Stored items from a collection
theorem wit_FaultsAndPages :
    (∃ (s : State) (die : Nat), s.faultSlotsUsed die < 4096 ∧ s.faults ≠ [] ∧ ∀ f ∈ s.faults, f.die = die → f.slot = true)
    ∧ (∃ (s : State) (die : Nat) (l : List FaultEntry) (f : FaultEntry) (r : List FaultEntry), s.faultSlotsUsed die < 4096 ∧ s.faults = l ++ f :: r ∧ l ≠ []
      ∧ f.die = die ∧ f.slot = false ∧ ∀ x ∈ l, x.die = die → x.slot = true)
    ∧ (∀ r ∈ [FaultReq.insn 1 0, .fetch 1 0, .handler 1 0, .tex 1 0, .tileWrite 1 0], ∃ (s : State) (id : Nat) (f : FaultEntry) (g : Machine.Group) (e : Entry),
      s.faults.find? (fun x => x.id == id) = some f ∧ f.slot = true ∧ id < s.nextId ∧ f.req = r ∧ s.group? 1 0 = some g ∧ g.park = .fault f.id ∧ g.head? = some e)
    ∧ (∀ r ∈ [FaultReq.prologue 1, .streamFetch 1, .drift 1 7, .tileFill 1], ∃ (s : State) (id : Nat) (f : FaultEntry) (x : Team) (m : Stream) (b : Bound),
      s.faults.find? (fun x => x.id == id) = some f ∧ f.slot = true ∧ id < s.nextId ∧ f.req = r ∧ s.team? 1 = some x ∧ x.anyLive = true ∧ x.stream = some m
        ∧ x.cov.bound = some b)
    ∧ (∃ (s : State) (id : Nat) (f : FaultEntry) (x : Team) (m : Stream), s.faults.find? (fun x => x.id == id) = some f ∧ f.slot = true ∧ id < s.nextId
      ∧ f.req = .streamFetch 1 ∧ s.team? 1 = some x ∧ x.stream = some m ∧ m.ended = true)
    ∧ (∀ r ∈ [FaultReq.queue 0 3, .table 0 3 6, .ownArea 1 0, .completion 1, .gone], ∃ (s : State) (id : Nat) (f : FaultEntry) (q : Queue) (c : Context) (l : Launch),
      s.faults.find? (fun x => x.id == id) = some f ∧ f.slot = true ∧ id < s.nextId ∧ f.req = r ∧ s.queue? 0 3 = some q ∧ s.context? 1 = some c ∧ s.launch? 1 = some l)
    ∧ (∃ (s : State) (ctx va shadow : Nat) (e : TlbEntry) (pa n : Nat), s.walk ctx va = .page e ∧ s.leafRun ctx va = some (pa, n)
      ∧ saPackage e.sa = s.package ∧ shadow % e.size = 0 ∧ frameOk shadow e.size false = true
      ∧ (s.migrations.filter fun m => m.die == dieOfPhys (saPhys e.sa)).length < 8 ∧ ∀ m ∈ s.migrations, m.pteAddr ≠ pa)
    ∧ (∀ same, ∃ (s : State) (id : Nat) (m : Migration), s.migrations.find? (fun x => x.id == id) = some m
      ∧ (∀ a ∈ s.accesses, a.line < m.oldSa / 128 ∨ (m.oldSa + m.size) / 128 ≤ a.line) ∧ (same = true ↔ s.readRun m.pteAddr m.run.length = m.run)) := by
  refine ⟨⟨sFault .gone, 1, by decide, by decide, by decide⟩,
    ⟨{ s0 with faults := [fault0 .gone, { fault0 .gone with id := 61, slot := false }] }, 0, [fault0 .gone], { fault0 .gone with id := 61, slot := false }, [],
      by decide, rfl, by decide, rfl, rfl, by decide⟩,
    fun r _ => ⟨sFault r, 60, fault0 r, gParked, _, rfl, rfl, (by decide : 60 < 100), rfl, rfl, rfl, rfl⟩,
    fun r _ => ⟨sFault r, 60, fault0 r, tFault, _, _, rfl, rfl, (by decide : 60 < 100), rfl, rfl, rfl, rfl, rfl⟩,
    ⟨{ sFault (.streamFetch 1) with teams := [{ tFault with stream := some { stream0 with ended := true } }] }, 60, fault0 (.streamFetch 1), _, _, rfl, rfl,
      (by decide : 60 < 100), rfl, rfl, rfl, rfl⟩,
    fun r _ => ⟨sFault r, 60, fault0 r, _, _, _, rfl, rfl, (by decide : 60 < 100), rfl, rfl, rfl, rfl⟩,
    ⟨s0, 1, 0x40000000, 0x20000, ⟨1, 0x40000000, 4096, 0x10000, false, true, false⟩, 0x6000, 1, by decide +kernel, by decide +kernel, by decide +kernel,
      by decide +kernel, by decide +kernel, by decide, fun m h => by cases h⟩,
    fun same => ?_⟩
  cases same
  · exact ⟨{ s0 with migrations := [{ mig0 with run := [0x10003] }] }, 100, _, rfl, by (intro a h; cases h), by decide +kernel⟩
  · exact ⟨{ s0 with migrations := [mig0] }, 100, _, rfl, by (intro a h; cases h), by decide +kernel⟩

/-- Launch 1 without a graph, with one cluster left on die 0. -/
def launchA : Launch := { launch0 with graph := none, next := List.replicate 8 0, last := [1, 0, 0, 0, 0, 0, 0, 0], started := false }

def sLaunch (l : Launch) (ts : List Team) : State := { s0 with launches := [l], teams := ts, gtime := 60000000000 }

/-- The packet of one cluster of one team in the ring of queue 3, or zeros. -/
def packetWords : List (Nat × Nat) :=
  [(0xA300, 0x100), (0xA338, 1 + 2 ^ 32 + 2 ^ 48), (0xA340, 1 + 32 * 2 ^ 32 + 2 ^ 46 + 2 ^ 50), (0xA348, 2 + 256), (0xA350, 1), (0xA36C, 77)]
==
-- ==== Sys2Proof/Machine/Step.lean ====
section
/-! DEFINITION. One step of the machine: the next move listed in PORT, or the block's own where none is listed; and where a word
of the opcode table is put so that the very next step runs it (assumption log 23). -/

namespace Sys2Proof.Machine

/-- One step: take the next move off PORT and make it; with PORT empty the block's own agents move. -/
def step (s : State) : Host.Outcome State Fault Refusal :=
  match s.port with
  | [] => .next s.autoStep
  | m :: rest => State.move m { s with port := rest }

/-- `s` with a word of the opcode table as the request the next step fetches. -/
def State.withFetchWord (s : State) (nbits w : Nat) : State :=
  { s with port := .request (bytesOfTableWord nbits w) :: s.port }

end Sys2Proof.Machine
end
==
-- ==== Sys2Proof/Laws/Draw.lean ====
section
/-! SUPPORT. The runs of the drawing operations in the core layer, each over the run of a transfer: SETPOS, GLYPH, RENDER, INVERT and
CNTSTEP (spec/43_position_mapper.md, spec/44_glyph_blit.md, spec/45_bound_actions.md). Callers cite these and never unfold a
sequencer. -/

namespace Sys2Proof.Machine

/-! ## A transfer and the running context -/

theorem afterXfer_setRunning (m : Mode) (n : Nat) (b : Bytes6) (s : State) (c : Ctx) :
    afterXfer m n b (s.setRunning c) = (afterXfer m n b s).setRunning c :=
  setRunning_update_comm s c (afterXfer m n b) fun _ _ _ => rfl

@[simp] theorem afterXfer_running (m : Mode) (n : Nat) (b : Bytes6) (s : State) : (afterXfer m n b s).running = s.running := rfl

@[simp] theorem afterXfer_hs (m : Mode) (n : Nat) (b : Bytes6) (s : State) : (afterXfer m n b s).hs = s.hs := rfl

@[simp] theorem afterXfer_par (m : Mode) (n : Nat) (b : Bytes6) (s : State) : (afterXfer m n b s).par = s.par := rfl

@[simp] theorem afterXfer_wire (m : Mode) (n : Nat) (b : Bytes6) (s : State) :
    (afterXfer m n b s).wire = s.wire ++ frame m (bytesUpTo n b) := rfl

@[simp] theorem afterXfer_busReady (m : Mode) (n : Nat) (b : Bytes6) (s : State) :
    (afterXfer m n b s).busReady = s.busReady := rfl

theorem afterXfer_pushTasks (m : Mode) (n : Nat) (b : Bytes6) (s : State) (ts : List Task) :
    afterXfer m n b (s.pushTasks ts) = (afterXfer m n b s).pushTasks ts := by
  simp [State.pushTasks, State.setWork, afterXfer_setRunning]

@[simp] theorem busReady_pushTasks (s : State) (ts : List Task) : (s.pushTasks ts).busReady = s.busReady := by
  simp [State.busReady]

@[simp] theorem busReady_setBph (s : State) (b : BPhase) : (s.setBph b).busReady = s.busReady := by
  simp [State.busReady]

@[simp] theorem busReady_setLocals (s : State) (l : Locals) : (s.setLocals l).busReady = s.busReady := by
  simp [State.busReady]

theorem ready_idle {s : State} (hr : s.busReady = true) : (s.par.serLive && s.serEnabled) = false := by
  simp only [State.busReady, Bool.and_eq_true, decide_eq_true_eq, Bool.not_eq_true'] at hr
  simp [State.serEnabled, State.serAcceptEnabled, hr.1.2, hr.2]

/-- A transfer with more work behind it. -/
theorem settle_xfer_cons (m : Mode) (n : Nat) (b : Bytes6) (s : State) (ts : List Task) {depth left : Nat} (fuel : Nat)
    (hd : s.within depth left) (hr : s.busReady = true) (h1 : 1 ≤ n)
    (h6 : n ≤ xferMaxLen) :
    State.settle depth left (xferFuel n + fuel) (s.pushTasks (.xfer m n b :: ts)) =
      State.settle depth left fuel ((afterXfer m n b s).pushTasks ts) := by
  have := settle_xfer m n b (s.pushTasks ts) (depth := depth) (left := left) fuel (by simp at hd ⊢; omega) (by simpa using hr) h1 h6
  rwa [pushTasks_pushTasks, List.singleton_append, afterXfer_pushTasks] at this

**What is expected**
Lines holding "lean" in the data above: copy each of them.

**Answer box**
-- ==== Sys2Proof/Machine/Step.lean ====
-- ==== Sys2Proof/Laws/Draw.lean ====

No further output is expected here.